Harry's face sours. Suddenly the Dursleys don't seem that bad. At least they didn't ship him to an orphanage. They keep him fed, clothed (kinda), and in school—same as Dudley. No birthday gifts, sure, and the cupboard sucks, but it beats sleeping under a bridge.

"You crashing here tonight?"

Harry gestures at the park's pathetic three trees. "Some houses on Privet are empty. I can point you to one—hop the fence, squat inside. Or at least chill under the eaves if it rains."

"I can snag food later. Aunt Petunia'll blame Dudley for fridge raids—she never suspects me."

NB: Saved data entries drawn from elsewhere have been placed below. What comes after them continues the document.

-- ==== Sys2Proof/Laws/Decode.lean ====
section
/-!
SUPPORT. Fields of an encoded command: extracting a field from an OR of fields, from a field at the same place, and from a
field elsewhere; and what decode can answer.
-/

namespace Sys2Proof

theorem extract_or (k n : Nat) (a b : Word) :
    (a ||| b).extractLsb' k n = a.extractLsb' k n ||| b.extractLsb' k n := by
  apply BitVec.eq_of_getLsbD_eq
  intro z hz
  simp [hz]

/-- The field at bit k is the value put there. -/
theorem extract_field_same {n : Nat} (v : BitVec n) (k : Nat) (h : k + n ≤ 64) :
    (v.setWidth 64 <<< k).extractLsb' k n = v := by
  apply BitVec.eq_of_getLsbD_eq
  intro z hz
  have h1 : k + z < 64 := by omega
  simp [hz, h1]

/-- A field put elsewhere leaves the bits k to k+n-1 zero. -/
theorem extract_field_other {m : Nat} (v : BitVec m) (j k n : Nat) (h : k + n ≤ j ∨ j + m ≤ k) :
    (v.setWidth 64 <<< j).extractLsb' k n = 0#n := by
  apply BitVec.eq_of_getLsbD_eq
  intro z hz
  rcases h with h | h
  · have : k + z < j := by omega
    simp [this]
  · have : v.getLsbD (k + z - j) = false := BitVec.getLsbD_of_ge _ _ (by omega)
    simp [this]

/-- The opcode number is below 64, so every field above bit 5 of it is zero. -/
theorem extract_opcode (i : Instr) (k n : Nat) (h : 6 ≤ k) : (opcode i).extractLsb' k n = 0#n := by
  have hlt : (opcode i).toNat < 2 ^ 6 := by cases i <;> simp [opcode]
  apply BitVec.eq_of_toNat_eq
  rw [BitVec.extractLsb'_toNat, Nat.shiftRight_eq_div_pow, Nat.div_eq_of_lt]
  · simp
  · exact Nat.lt_of_lt_of_le hlt (Nat.pow_le_pow_right (by decide) h)

/-- What decode can answer (30_encoding.md R89): the first check that fails, or the command. -/
theorem decode_cases (W : Word) :
    (fieldsOf W = none ∧ decode W = .error .illegalOp) ∨
      (∃ i, fieldsOf W = some i ∧ W &&& mbzMask i ≠ 0#64 ∧ decode W = .error .reservedBits) ∨
      (∃ i e, fieldsOf W = some i ∧ W &&& mbzMask i = 0#64 ∧ operandError i = some e ∧ decode W = .error e) ∨
      (∃ i, fieldsOf W = some i ∧ W &&& mbzMask i = 0#64 ∧ operandError i = none ∧ decode W = .ok i) := by
  unfold decode
  cases hf : fieldsOf W with
  | none => exact .inl ⟨rfl, rfl⟩
  | some i =>
    by_cases hm : W &&& mbzMask i = 0#64
    · cases he : operandError i with
      | none => exact .inr (.inr (.inr ⟨i, rfl, hm, he, by simp [hm, he]⟩))
      | some e => exact .inr (.inr (.inl ⟨i, e, rfl, hm, he, by simp [hm, he]⟩))
    · exact .inr (.inl ⟨i, rfl, hm, by simp [hm]⟩)

/-- A command has no operand error exactly when its operands are in range (30_encoding.md R89, R92). -/
theorem operandError_eq_none_iff (i : Instr) : operandError i = none ↔ i.WellFormed := by
  cases i with
  | pad slen suf =>
    have h7 := slen.isLt
    have hs : suf >>> slen.toNat = 0#6 ↔ suf.toNat < 2 ^ slen.toNat := by
      rw [← BitVec.toNat_inj, BitVec.toNat_ushiftRight, Nat.shiftRight_eq_div_pow]
      simp [Nat.div_eq_zero_iff]
    by_cases h : suf.toNat < 2 ^ slen.toNat
    · simp [operandError, Instr.WellFormed, Instr.wellFormed, hs.mpr h, h]
      omega
    · simp [operandError, Instr.WellFormed, Instr.wellFormed, mt hs.mp h, h]
  | xorl x y _ => simp [operandError, Instr.WellFormed, Instr.wellFormed]; omega
  | wrl x y _ => simp [operandError, Instr.WellFormed, Instr.wellFormed]; omega
  | rotl x y _ => simp [operandError, Instr.WellFormed, Instr.wellFormed]; omega
  | rotr x y _ => simp [operandError, Instr.WellFormed, Instr.wellFormed]; omega
  | iota ir => simp [operandError, Instr.WellFormed, Instr.wellFormed]; omega
  | round ir => simp [operandError, Instr.WellFormed, Instr.wellFormed]; omega
  | rcgen ir => simp [operandError, Instr.WellFormed, Instr.wellFormed]; omega
  | init => simp [operandError, Instr.WellFormed, Instr.wellFormed]
  | theta => simp [operandError, Instr.WellFormed, Instr.wellFormed]
  | rho => simp [operandError, Instr.WellFormed, Instr.wellFormed]
  | pi => simp [operandError, Instr.WellFormed, Instr.wellFormed]
  | chi => simp [operandError, Instr.WellFormed, Instr.wellFormed]
  | permute => simp [operandError, Instr.WellFormed, Instr.wellFormed]
  | absorb cnt => simp [operandError, Instr.WellFormed, Instr.wellFormed]
  | squeeze cnt => simp [operandError, Instr.WellFormed, Instr.wellFormed]

end Sys2Proof
end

"Thanks, but I'm good." Lynn waves it off. He's thin but clean; Harry looks like the actual street rat. Dudley's old clothes hang off him like trash bags.

"Yo, Harry—what's got you out here solo? Bad day?"

Harry scratches his bird's-nest hair, kicks another pebble. "You'll think I'm full of shit, but… Dudley's birthday last week. Mrs. Figg broke her leg, so the Dursleys dragged me to the zoo. I… accidentally vanished the snake glass. Swear I didn't mean to. No clue how it happened."

He looks up, miserable. "You probably think I'm nuts."

"What if I believe you?"

Harry's head snaps up, eyes sparkling. First time anyone's ever taken him seriously.

"You… don't think I'm lying?"

"Nope." Lynn opens his palm. A pebble floats up, lands gently. "I've got a few tricks too."

"How?!"

"Three years. Minimum three hours a day."

Lynn holds up three fingers. "Since I ditched the orphanage."

He vanishes. Harry's looking around like a lost puppy when a hand taps his shoulder—jump-scare.

"Teleportation? Dude, that's sick!"

"Close enough."

"Magic?"

"Dunno. I call it superpowers."

Harry's glowing. "I did it once—bullies chasing me, next thing I know I'm on the damn roof. Scared the crap outta the teachers. Petunia got reamed, and my dinner got cut in half for a week."

"Maybe you can learn control."

"Teach me? Please?"

Lynn frowns. "My method… you can't use it."

Harry deflates. "Why?"

"Ever almost get shanked?"

Harry shudders. Lynn's calm mask hides some dark shit.

Then Lynn laughs, slaps Harry's back, and digs in his bag.

[Dang-dang-dang-dang, dang~~dang-dang~]

Out comes a box the size of a triple-decker burger, red-blue stripes with yellow polka dots, plastic-looking but cold like metal.

"Superpower Training Kit. Three hours daily, three years straight—boom, powers. One-time use, though. Mine's busted."

Harry stares, pitiful. "You're screwing with me."

"Nah, I don't lie. But…" Lynn rummages again. BGM intensifies.

He pulls out a square cracker. "Eat this, your life changes. Reversible, but I've only got one. Decide tonight—meet me here tomorrow if you wanna return it. I'm sticking around a few days."

Harry cradles the cracker like it's nitroglycerin. Lynn seems legit—earnest eyes, no bullshit.

"I'll think about it."

"Oh—eat it, then immediately shower."

"Huh?"

"Activates the change. Trust me."

Lynn shoulders his bag and strolls off.